Dental implants have been proven to be a reliable treatment strategy to reconstruct edentulous areas with reliable clinical outcomes.1, 2 However, excellent results of high success and survival rates have mostly been observed in patients without local or systemic problems that might harm the healing process, and there have been other risk factors such as smoking and uncontrolled diabetes that might harm implant survival.3 Peri-implantitis, which is characterized by an inflammatory response in the connective tissue and progressive bone loss around the implant resulting in subsequent implant failure, might be associated with risk factors, including poor oral hygiene, smoking, and a history of periodontitis.4

The predictability of clinical results can be affected by bone quality and quantity,5 but more recently, soft tissue around implants is being focused on because of its importance in maintaining peri-implant health.6 Peri-implant mucosa has different anatomical features compared to those found around natural teeth, as the peri-implant connective tissue fibers are parallel to the surface without direct attachment, the vascular supply is reduced, and the junctional epithelium is more permeable with fewer fibroblasts and greater collagen fibers in the connective tissue compartment. These aspects render the implants more susceptible to inflammation and microbial challenge.7, 8

Oral lichen planus (OLP) is characterized by a chronic inflammatory disease of the mucosa, which results in damage to the epithelium and connective tissue. As a mucosal disease, OLP was suggested to have a negative effect on the attachment of epithelium to implant prosthetic surface.9 In the past, dental implants were not recommended in patients with OLP due to the possibility of painful inflammation traumas such as oral mucositis that might be associated with implant failure.10

To date, there is no consensus regarding the benefits and disadvantages of implant treatment in patients with OLP, although the spectrum of indications has widened. To plan dental implants in patients with OLP, clinical outcomes and complications should be further investigated. Therefore, this study aimed to evaluate the survival rate of dental implants in patients with OLP through a literature review.

Ⅱ. Materials and Methods

1. Search Strategy

Published literatures up to 2022 were searched from the database of PubMed/Medline, Cochrane, Web of Science and Scopus with the keywords, “lichen planus,” “oral lichen planus,” “implant,” “dental implant,” and “peri-implantitis,” used alone or in combination by “OR” and “AND.” The complete text of English case reports, case series, case-control studies, randomized clinical trials (RCTs), retrospective studies, cross-sectional studies, and prospective studies on dental implants used in patients with OLP were included. In vitro and in vivo studies and abstracts were excluded.

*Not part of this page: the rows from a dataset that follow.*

/-- Exec on a pair never reset is refused, on a faulted pair returns the same fault; neither changes anything, until
Reset (R188). -/
def Obligations.UnrunnablePairDoesNothing : Prop :=
  ∀ (n : Int) (s : State),
    (s.ready = false → runExec n s = (.refused .notReset, s)) ∧
    (∀ f, s.ready = true → s.fault = some f → runExec n s = (.faulted f, s)) ∧
    (hostOp .reset s).2.Runnable ∧
    ∀ (policy : PageCrossPolicy) (k : Nat), (State.constructed policy k).ready = false

/-- A fault inside Exec sets the latch; nothing but Reset clears it; a poke or peek out of range does not set it
(R27). -/
def Obligations.FaultLatchesUntilReset : Prop :=
  (∀ (n : Int) (s : State) (f : Fault), s.Runnable → (runExec n s).1 = .faulted f →
    (runExec n s).2.fault = some f ∧ ∀ m : Int, runExec m (runExec n s).2 = (.faulted f, (runExec n s).2)) ∧
  (∀ (op : HostOp) (s : State) (f : Fault), s.fault = some f → op ≠ .reset →
    (hostOp op s).2.fault = some f) ∧
  (∀ s : State, (hostOp .reset s).2.fault = none) ∧
  (∀ (op : HostOp) (s : State), s.fault = none → (∀ n, op ≠ .exec n) → (hostOp op s).2.fault = none)

/-- Exec(n) is the spec's loop: whole steps while the counter is positive (R181). -/
def Obligations.ExecIsTheWhileLoop : Prop :=
  (∀ s : State, runLoop s = if 0 < s.cyc then
      match step s with
      | .next t => runLoop t
      | .fault f => .fault f
      | .refused r => .refused r
    else .next s) ∧
  ∀ (n : Int) (s : State),
    (s.ready = false → (runExec n s).1 = .refused .notReset) ∧
    (∀ f, s.ready = true → s.fault = some f → (runExec n s).1 = .faulted f) ∧
    (s.Runnable →
      (∀ t, runLoop { s with cyc := n } = .next t →
        (runExec n s).1 = .ok (n - t.cyc) ∧ (runExec n s).2 = { t with cyc := (runExec n s).2.cyc }) ∧
      (∀ f, runLoop { s with cyc := n } = .fault f → (runExec n s).1 = .faulted f))

/-- An Exec call of n >= 1 cycles that does not fault uses at least n and at most n + 5 (46_exec_loop.md section 1
(overspend and the properties of Exec)). -/
def Obligations.ExecCyclesUsedBounds : Prop :=
  ∀ (n : Int) (s : State), 1 ≤ n → s.Runnable →
    (∃ k, (runExec n s).1 = .ok k ∧ n ≤ k ∧ k ≤ n + 5 ∧ (runExec n s).2.Runnable) ∨
    (∃ f, (runExec n s).1 = .faulted f)

/-- Exec(n) with n <= 0 executes nothing and returns Ok(0) (R187). -/
def Obligations.NonPositiveBudgetRunsNothing : Prop :=
  ∀ (n : Int) (s : State), n ≤ 0 → s.Runnable →
    (runExec n s).1 = .ok 0 ∧ (runExec n s).2 = { s with cyc := (runExec n s).2.cyc }

/-- Exec(1) executes exactly one instruction, whatever it costs (46_exec_loop.md section 1 (successive calls)).
MODEL: For every runnable state whose bytes at PC decode to an instruction that ends in a next state t, Exec(1)
answers Ok of exactly the cycles the instruction debited and leaves t, the counter aside (log entry 3). -/
def Obligations.ExecOneRunsOneInstruction : Prop :=
  ∀ (i : Instr) (rest : List Byte) (s t : State), s.Runnable →
    decode [s.mem.read s.pc.toNat, s.mem.read ((s.pc.toNat + 1) % 65536), s.mem.read ((s.pc.toNat + 2) % 65536)] =
      .ok (i, rest) →
    exec i s = .next t →
    (runExec 1 s).1 = .ok (s.cyc - t.cyc) ∧ (runExec 1 s).2 = { t with cyc := (runExec 1 s).2.cyc }

/-- What a call leaves in the counter does not matter to the next call (46_exec_loop.md section 1 (overspend and
successive calls), 46_exec_loop.md section 2 (determinism)).
MODEL: That a counter is held outside a call at all is the model's choice (log entry 3). Where the call ends in
a fault, that the registers, flags and memory left are equal too is the model's choice (log entry 2): its free
values are functions of the state with the counter set to n, in the sense of R193 (the same state and n leave
the same state), while R207 promises nothing of those contents; where the call ends in Ok, the equality is the
spec's. -/
def Obligations.OverspendIsNotCarriedOver : Prop :=
  ∀ (n c : Int) (s : State), s.Runnable → runExec n { s with cyc := c } = runExec n s

/-- A JSR to the current SP executes its own return address next (20_memory.md section 4 (instruction-fetch
coherence)). -/
def Obligations.FetchSeesWhatJsrWrote : Prop :=
  ∀ s t : State, exec (.jsr s.sp) s = .next t →
    t.pc = s.sp ∧ t.opcode = BitVec.ofNat 8 ((s.pc.toNat + 2) % 65536) ∧
    t.mem.read (t.pc.toNat + 1) = BitVec.ofNat 8 ((s.pc.toNat + 2) % 65536 / 256)

/-- A step that ends in a next state keeps the pair runnable and the parameter PAGE_CROSS what it is (10_state.md
section 6 (ready and the latch), 00_scope.md section 4 (parameters)).
MODEL: The model's choices here: that every step, not only every call, is refused or faults on a pair that is
not runnable (log entry 1), so that a next state implies s.Runnable; the count State.free, no state of the spec
(log entry 2); the parameter carried by the state as pageCross (log entry 4); and that a step debits the counter
without testing it (log entry 3). -/
def Obligations.StepKeepsThePairRunnable : Prop :=
  ∀ s t : State, step s = .next t →
    s.Runnable ∧ t.Runnable ∧ t.pageCross = s.pageCross ∧ t.free = s.free ∧
    t.cyc + 2 ≤ s.cyc ∧ s.cyc ≤ t.cyc + 6

/-- The host reads back the register or flag it wrote, no other changes, and a value out of range is refused
(10_state.md section 7 (host access to state), 93_implementation_defined.md part 1 (U15)). -/
def Obligations.HostWritesRegistersInRange : Prop :=
  (∀ (r q : RegName) (v : Nat) (s : State),
    (v < r.size → (hostOp (.readReg r) (hostOp (.writeReg r v) s).2).1 = .value v ∧
      (q ≠ r → hostOp (.readReg q) (hostOp (.writeReg r v) s).2 =
        ((hostOp (.readReg q) s).1, (hostOp (.writeReg r v) s).2)) ∧
      (∀ g, (hostOp (.writeReg r v) s).2.getFlag g = s.getFlag g) ∧ (hostOp (.writeReg r v) s).2.mem = s.mem) ∧
    (r.size ≤ v → hostOp (.writeReg r v) s = (.refused .valueOutOfRange, s))) ∧
  ∀ (g h : FlagName) (v : Nat) (s : State),
    (v ≤ 1 → (hostOp (.readFlag g) (hostOp (.writeFlag g v) s).2).1 = .value v ∧
      (h ≠ g → (hostOp (.writeFlag g v) s).2.getFlag h = s.getFlag h) ∧
      (∀ q, (hostOp (.writeFlag g v) s).2.getRegName q = s.getRegName q) ∧
      (hostOp (.writeFlag g v) s).2.mem = s.mem) ∧
    (1 < v → hostOp (.writeFlag g v) s = (.refused .valueOutOfRange, s))

/-- MemInit sets every cell to 0 and changes nothing else (R53). -/
def Obligations.MemInitZeroesEveryCell : Prop :=
  ∀ s : State, (hostOp .memInit s).1 = .done ∧
    (hostOp .memInit s).2 = { s with mem := (hostOp .memInit s).2.mem } ∧
    ∀ a : Nat, (hostOp .memInit s).2.mem.read a = 0x00#8

/-- A fault is precise, sets the latch, and nothing that follows depends on what else it leaves (60_exceptions.md
section 4 (fault entry, state after a fault, return), 46_exec_loop.md section 1 (Exec on a faulted pair)).
MODEL: The fields pageCross and free, which Reset keeps, are the model's own (log entry 4 and log entry 2), and
so is the 0 that cyc holds outside a call (log entry 3). -/
def Obligations.FaultLeavesNothingToRelyOn : Prop :=
  ∀ (n : Int) (s : State) (f : Fault), s.Runnable → (runExec n s).1 = .faulted f →
    (∃ (k : Nat) (u : State), loopWhile k { s with cyc := n } = .next u ∧ 0 < u.cyc ∧ step u = .fault f) ∧
    (runExec n s).2.fault = some f ∧ (runExec n s).2.ready = true ∧
    ∀ t : State, t.fault = (runExec n s).2.fault → t.ready = (runExec n s).2.ready →
      (∀ m : Int, runExec m t = (.faulted f, t)) ∧
      hostOp .reset t = (.done, { State.reset with pageCross := t.pageCross, free := t.free })

/-- An instruction word placed at PC is the instruction the next step runs (46_exec_loop.md section 1 (Step),
20_memory.md section 1 (host access)).
MODEL: Placing the word is the model's stand-in for the host's pokes (log entry 8). -/
def Obligations.PlacedInstructionRuns : Prop :=
  ∀ (s : State) (nbits w : Nat) (i : Instr), decodeTableWord nbits w = some i →
    step (s.withFetchWord nbits w) = exec i (s.withFetchWord nbits w)
end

2. Clinical Features of Oral Lichen Planus

OLP is clinically characterized by intersections of white lines or striae (Wickham’s striae) on a varied range of erythematous surroundings and distributed symmetrically.11, 12 It affects the buccal mucosa, gingiva, and tongue as oral lesions, and expressed as six patterns including reticular, atrophic, erosive, popular, plaque and bullous subtypes.13 The prevalence of OLP is up to 1.01% worldwide and occurs more frequently in women between 40 and 60 years of age.14 A minority of patients with OLP show disease expression concurrently including the cutaneous, penial, vulvo-vaginal, esophageal, and conjunctivae regions. Patients with OLP might experience discomfort upon contact with spicy or acidic foods, mucosal roughness, or stiffness.11, 12 Erosive and atrophic subtypes are known to be mostly symptomatic, and gingival lesions of OLP represent desquamation, bleeding, and ulcerations.15

3. Etiology, Pathogenesis and Histopathologic Features

OLP is an autoimmune and chronic inflammatory disease. Although the etiology is unknown, some contributing factors of OLP have been suggested, including psychological stress,16 genetic background,17 systemic associations such as hepatitis C virus,18 and thyroid dysfunction.19 In addition, oral lichenoid reactions are considered as variants of OLP or a disease by itself, which are associated with systemic drug intake and dental materials.20 OLP has been known to be involved with T cell-mediated immune dysregulation to unknown antigenic changes in predisposed patients, which result in the increase of TNF-α, IFN-γ and keratinocyte/T cell/antigen-presenting cell associations.21 Increased production of T-helper 1 (Th1) cytokines, TNF-α, and IFN-γ is the key early event in OLP;22, 23 however, recent studies have reported the potential contribution of Th2-mediated inflammation in the pathogenesis.24 The malignant potential of OLP is controversial, although a few studies have reported a higher risk of transformation to squamous cell carcinoma.25

Microscopic appearances of OLP show hyperparakeratosis and/or hyperorthokeratosis, cytoid bodies (Civatte bodies), hydropic changes in basal cells, and band-like lymphocytic infiltration in the lamina propria.26 This inflammatory change of interface mucositis can also be observed in other oral lesions, such as oral lichenoid conditions and lupus erythematosus. Sawtooth rete ridges or atrophy at the epithelium-connective tissue junction, ulceration, and acanthosis can also be found.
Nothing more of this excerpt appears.